EXERCISE DESCRIPTION: In the records that follow, find the line with "some (v, p) =>"; from there, retype every line exactly through the line with "let hc := zbits n (pos + 13) 4 + 4", which also belongs to the answer.

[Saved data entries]

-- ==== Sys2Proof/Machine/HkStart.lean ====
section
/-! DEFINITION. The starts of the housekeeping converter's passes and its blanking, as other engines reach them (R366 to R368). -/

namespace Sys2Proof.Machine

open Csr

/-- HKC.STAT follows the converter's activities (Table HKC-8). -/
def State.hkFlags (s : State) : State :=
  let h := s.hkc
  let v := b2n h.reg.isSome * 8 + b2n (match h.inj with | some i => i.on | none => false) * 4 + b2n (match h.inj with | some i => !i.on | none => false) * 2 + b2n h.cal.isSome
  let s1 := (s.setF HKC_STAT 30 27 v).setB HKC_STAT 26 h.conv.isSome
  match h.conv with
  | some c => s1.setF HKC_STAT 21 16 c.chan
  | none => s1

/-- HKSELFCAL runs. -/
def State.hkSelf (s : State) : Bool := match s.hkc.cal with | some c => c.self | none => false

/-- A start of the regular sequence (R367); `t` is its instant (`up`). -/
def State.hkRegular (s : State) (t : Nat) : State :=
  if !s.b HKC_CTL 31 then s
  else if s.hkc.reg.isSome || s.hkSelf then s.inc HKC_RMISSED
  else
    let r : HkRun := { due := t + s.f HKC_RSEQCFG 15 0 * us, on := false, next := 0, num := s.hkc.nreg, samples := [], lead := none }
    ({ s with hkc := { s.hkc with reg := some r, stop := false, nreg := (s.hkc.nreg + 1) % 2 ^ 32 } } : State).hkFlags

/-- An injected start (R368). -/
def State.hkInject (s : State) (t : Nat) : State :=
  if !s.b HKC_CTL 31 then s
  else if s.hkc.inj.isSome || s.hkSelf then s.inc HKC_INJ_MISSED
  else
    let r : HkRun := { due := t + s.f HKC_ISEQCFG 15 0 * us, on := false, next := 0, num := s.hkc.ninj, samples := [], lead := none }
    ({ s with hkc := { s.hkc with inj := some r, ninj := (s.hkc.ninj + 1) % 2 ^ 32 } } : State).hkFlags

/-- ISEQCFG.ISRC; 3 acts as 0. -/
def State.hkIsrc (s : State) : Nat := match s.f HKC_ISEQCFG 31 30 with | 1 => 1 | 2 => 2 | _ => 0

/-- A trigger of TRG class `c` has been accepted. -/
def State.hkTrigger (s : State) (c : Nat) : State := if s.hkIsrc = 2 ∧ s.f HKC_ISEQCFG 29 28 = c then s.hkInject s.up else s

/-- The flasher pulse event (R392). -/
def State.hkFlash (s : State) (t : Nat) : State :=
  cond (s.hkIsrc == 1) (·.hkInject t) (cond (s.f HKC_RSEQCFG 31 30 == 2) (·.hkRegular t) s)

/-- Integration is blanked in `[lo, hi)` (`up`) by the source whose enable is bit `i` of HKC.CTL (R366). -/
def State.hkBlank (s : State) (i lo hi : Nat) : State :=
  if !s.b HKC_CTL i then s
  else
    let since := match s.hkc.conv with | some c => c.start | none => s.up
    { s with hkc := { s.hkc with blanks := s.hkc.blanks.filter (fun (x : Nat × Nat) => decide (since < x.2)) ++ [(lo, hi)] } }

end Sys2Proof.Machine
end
==
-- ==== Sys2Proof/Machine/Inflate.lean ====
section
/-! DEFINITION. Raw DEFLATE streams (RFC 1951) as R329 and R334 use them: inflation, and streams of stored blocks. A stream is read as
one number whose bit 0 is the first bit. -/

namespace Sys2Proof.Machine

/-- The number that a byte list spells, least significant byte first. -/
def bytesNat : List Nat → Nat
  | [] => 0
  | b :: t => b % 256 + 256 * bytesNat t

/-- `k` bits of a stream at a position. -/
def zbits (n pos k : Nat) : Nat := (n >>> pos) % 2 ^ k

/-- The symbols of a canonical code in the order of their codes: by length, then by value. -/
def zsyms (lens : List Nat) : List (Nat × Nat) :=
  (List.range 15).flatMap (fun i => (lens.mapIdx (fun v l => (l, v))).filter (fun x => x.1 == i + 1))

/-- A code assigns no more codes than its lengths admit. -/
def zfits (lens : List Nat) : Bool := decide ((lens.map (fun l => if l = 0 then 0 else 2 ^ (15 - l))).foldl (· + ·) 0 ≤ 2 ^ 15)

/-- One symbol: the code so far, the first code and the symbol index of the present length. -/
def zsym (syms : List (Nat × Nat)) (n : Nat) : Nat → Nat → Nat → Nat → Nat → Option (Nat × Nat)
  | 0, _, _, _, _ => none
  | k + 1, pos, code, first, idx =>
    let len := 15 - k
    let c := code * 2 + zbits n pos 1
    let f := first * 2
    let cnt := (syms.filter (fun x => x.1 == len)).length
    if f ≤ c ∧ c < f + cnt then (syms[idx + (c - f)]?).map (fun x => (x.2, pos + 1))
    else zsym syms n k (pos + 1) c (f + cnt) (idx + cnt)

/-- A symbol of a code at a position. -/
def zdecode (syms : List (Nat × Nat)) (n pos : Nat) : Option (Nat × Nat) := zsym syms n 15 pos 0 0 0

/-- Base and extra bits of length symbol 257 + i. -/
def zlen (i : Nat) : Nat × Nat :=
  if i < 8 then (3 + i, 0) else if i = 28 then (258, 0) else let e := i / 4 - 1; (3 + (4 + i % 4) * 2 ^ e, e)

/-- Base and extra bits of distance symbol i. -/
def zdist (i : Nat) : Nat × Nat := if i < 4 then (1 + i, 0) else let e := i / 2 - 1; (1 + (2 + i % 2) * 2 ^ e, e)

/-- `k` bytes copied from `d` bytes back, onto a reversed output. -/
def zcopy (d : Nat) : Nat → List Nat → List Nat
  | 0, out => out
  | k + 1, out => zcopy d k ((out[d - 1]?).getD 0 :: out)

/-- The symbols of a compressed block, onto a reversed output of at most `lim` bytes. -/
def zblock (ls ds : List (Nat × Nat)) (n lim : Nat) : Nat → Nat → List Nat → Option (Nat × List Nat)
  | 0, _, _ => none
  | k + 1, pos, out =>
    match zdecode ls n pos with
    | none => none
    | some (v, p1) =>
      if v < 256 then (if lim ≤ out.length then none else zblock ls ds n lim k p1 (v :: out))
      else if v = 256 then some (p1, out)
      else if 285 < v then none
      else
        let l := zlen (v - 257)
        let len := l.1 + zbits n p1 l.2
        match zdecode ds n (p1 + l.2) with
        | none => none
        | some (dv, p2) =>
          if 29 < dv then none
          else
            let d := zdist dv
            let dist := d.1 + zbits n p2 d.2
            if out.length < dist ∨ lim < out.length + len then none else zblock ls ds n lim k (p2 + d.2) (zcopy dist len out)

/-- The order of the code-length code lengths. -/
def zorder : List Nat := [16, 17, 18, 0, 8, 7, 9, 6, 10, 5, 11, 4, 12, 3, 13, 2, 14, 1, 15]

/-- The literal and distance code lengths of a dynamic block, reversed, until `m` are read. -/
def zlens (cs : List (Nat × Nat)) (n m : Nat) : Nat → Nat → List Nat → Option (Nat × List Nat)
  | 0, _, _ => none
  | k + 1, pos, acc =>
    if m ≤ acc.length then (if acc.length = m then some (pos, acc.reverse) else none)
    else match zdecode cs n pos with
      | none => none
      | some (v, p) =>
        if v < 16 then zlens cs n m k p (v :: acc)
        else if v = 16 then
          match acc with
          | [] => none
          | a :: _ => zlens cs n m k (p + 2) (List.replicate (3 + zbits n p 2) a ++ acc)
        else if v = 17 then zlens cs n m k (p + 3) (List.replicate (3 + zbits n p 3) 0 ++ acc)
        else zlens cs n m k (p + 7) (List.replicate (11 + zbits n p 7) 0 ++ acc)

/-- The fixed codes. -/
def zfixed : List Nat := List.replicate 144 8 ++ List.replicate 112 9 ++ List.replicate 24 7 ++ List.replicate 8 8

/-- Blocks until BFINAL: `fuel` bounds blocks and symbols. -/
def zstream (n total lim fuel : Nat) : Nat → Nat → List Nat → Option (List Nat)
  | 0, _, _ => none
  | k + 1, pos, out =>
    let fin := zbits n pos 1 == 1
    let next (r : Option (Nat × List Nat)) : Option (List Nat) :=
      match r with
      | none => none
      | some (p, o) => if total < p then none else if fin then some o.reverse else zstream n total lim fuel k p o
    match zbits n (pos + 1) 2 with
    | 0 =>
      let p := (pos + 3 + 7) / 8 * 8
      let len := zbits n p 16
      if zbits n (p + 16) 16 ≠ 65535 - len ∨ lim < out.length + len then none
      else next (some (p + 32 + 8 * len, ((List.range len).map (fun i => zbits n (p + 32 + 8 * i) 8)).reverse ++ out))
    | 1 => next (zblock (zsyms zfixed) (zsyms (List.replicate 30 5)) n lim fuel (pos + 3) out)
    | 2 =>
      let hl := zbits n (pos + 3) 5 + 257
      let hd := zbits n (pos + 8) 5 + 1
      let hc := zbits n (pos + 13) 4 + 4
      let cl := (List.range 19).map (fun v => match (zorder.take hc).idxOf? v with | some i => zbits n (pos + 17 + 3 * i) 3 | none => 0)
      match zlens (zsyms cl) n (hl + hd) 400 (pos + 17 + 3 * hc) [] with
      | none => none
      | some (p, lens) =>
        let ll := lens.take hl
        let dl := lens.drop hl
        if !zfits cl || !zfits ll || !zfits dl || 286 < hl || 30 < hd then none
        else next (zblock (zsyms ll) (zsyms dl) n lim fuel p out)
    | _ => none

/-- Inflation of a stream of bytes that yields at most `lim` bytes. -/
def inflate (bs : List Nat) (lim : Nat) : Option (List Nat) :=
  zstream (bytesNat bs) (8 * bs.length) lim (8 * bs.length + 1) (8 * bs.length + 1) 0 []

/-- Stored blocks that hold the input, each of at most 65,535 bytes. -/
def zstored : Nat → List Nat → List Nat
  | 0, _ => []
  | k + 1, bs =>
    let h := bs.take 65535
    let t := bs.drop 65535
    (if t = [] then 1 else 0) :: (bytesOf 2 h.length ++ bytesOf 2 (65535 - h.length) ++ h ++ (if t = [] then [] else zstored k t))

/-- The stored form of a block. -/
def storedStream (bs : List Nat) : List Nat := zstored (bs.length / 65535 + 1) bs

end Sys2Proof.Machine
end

RESULT BELOW:
      | some (v, p) =>
        if v < 16 then zlens cs n m k p (v :: acc)
        else if v = 16 then
          match acc with
          | [] => none
          | a :: _ => zlens cs n m k (p + 2) (List.replicate (3 + zbits n p 2) a ++ acc)
        else if v = 17 then zlens cs n m k (p + 3) (List.replicate (3 + zbits n p 3) 0 ++ acc)
        else zlens cs n m k (p + 7) (List.replicate (11 + zbits n p 7) 0 ++ acc)

/-- The fixed codes. -/
def zfixed : List Nat := List.replicate 144 8 ++ List.replicate 112 9 ++ List.replicate 24 7 ++ List.replicate 8 8

/-- Blocks until BFINAL: `fuel` bounds blocks and symbols. -/
def zstream (n total lim fuel : Nat) : Nat → Nat → List Nat → Option (List Nat)
  | 0, _, _ => none
  | k + 1, pos, out =>
    let fin := zbits n pos 1 == 1
    let next (r : Option (Nat × List Nat)) : Option (List Nat) :=
      match r with
      | none => none
      | some (p, o) => if total < p then none else if fin then some o.reverse else zstream n total lim fuel k p o
    match zbits n (pos + 1) 2 with
    | 0 =>
      let p := (pos + 3 + 7) / 8 * 8
      let len := zbits n p 16
      if zbits n (p + 16) 16 ≠ 65535 - len ∨ lim < out.length + len then none
      else next (some (p + 32 + 8 * len, ((List.range len).map (fun i => zbits n (p + 32 + 8 * i) 8)).reverse ++ out))
    | 1 => next (zblock (zsyms zfixed) (zsyms (List.replicate 30 5)) n lim fuel (pos + 3) out)
    | 2 =>
      let hl := zbits n (pos + 3) 5 + 257
      let hd := zbits n (pos + 8) 5 + 1
      let hc := zbits n (pos + 13) 4 + 4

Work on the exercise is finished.